| Your task |
Only lines that contain the word "mtfC" are to be returned from the data below.

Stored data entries
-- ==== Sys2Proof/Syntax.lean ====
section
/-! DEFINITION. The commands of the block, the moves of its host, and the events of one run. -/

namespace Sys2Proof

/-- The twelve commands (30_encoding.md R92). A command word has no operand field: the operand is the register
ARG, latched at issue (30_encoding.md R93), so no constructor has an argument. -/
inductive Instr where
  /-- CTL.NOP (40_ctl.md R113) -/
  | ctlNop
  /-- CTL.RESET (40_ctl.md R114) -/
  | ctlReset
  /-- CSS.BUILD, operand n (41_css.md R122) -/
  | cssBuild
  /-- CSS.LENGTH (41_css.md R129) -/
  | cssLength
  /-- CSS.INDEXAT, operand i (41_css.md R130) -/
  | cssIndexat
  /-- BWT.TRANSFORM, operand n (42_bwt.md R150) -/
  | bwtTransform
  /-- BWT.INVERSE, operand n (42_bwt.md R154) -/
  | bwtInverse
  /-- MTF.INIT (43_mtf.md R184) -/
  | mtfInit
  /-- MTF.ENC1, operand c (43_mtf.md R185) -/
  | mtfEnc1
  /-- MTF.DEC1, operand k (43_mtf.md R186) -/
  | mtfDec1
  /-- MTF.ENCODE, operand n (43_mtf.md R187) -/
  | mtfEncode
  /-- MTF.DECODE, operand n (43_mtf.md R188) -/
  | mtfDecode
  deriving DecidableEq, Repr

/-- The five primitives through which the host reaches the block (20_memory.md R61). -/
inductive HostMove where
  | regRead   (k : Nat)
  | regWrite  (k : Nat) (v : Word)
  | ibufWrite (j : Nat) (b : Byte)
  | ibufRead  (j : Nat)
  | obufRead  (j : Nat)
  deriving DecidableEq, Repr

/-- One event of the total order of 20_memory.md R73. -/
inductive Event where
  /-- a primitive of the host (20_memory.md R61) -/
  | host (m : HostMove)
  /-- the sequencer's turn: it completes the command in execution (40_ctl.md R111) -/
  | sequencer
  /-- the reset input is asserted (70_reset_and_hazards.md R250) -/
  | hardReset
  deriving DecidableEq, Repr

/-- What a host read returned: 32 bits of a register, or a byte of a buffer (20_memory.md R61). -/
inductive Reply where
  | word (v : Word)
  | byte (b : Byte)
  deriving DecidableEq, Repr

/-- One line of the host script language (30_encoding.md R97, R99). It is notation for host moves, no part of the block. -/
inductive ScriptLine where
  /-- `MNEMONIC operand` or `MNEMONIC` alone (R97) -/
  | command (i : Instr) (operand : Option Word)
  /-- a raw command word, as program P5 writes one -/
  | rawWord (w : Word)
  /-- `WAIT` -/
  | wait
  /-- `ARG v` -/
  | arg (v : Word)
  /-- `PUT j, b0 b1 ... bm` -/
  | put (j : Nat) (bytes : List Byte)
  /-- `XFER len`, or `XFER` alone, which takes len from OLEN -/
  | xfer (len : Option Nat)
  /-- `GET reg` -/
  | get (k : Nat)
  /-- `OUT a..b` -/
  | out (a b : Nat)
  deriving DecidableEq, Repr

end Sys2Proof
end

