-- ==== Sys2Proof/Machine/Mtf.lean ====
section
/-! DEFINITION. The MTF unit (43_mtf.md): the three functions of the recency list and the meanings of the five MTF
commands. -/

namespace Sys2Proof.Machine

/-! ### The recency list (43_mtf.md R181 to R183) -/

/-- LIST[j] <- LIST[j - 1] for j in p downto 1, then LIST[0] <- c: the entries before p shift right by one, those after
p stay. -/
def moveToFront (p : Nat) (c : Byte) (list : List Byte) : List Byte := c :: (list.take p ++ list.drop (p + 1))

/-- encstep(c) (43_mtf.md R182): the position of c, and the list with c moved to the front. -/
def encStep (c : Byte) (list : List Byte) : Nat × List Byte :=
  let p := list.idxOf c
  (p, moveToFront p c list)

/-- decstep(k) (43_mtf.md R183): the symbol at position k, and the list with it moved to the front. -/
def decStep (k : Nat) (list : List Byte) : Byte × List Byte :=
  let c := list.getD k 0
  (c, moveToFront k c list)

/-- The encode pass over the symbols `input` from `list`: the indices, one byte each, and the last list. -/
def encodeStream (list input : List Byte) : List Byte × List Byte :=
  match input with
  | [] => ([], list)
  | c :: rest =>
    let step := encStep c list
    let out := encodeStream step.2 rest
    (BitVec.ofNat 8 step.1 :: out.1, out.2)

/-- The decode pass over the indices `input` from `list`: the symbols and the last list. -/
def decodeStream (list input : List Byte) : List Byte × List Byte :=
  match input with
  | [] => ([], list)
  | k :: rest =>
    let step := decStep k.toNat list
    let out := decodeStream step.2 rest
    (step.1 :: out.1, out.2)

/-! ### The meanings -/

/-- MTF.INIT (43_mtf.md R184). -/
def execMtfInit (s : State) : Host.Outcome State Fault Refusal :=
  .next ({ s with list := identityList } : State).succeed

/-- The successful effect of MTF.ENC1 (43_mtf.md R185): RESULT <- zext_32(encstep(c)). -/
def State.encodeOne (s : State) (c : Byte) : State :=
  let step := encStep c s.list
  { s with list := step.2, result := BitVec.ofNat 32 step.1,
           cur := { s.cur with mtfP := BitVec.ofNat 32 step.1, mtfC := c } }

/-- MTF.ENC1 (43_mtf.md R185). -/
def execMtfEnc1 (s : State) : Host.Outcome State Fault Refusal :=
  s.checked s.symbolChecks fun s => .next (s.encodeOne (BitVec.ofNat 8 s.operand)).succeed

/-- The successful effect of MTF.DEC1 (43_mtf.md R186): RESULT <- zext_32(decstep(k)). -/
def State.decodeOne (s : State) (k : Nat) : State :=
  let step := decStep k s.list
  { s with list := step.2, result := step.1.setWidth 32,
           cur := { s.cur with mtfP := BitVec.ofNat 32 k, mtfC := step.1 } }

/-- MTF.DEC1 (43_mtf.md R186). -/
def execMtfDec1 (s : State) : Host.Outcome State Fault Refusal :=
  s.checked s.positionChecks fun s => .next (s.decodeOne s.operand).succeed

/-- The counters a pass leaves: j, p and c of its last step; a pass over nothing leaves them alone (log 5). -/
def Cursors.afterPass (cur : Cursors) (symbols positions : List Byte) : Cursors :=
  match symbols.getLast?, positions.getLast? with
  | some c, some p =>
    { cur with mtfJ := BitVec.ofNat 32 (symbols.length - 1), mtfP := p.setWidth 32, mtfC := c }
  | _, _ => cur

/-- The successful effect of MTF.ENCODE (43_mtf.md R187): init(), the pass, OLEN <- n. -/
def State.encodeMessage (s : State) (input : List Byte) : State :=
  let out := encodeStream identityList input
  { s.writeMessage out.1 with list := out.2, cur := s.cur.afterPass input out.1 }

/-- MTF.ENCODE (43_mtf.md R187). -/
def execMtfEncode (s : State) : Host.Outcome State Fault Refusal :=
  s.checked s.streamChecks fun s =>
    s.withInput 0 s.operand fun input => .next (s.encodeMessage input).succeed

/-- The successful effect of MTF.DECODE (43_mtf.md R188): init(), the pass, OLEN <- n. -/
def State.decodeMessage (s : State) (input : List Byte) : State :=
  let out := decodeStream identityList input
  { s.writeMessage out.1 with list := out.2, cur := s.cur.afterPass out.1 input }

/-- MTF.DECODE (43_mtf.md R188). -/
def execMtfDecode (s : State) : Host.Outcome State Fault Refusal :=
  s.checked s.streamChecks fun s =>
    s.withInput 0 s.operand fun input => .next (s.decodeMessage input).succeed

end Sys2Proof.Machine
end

| Answer to this exercise |
           cur := { s.cur with mtfP := BitVec.ofNat 32 step.1, mtfC := c } }
           cur := { s.cur with mtfP := BitVec.ofNat 32 k, mtfC := step.1 } }
    { cur with mtfJ := BitVec.ofNat 32 (symbols.length - 1), mtfP := p.setWidth 32, mtfC := c }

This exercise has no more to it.